YOUR OBJECTIVE: For the data below, say how many lines contain "touches". Only the number should be given.

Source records
______________________________
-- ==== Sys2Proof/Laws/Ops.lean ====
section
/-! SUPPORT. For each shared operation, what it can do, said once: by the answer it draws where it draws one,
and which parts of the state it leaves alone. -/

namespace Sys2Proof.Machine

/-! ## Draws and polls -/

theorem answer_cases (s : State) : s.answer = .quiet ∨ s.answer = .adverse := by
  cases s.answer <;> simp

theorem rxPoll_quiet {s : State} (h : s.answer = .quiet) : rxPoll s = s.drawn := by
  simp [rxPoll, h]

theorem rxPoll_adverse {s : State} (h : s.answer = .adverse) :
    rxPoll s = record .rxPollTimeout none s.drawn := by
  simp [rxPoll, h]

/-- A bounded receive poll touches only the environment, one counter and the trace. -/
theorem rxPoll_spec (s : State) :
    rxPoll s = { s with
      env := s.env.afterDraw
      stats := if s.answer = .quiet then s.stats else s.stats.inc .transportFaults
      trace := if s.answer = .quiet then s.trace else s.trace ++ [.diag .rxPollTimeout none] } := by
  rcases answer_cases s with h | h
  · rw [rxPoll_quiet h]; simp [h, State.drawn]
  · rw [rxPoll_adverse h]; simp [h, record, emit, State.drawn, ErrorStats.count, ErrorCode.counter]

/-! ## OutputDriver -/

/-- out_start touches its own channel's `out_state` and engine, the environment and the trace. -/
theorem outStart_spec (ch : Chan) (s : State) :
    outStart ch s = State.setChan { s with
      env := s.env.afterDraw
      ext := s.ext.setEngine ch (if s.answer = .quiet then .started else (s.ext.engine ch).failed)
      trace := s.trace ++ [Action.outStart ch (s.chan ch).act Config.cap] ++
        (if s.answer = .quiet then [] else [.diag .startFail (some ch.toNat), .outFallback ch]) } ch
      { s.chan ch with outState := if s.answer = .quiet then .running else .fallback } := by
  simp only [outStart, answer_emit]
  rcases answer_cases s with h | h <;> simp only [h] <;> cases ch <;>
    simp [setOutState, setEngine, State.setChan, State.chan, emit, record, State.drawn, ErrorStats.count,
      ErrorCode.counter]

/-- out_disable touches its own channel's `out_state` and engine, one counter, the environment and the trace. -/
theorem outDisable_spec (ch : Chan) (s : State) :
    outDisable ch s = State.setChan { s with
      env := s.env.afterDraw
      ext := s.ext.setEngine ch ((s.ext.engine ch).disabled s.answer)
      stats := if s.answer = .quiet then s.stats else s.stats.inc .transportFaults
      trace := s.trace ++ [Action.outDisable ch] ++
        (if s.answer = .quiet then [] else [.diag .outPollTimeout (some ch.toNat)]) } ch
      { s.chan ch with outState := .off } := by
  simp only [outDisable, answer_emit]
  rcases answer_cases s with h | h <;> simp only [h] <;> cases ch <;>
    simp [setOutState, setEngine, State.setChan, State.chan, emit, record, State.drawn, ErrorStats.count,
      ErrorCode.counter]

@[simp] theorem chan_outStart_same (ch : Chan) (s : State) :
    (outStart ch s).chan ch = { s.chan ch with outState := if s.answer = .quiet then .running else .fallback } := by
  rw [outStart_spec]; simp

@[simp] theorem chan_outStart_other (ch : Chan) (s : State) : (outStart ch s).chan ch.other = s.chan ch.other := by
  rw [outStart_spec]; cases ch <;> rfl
______________________________
WRITTEN SOLUTION: 3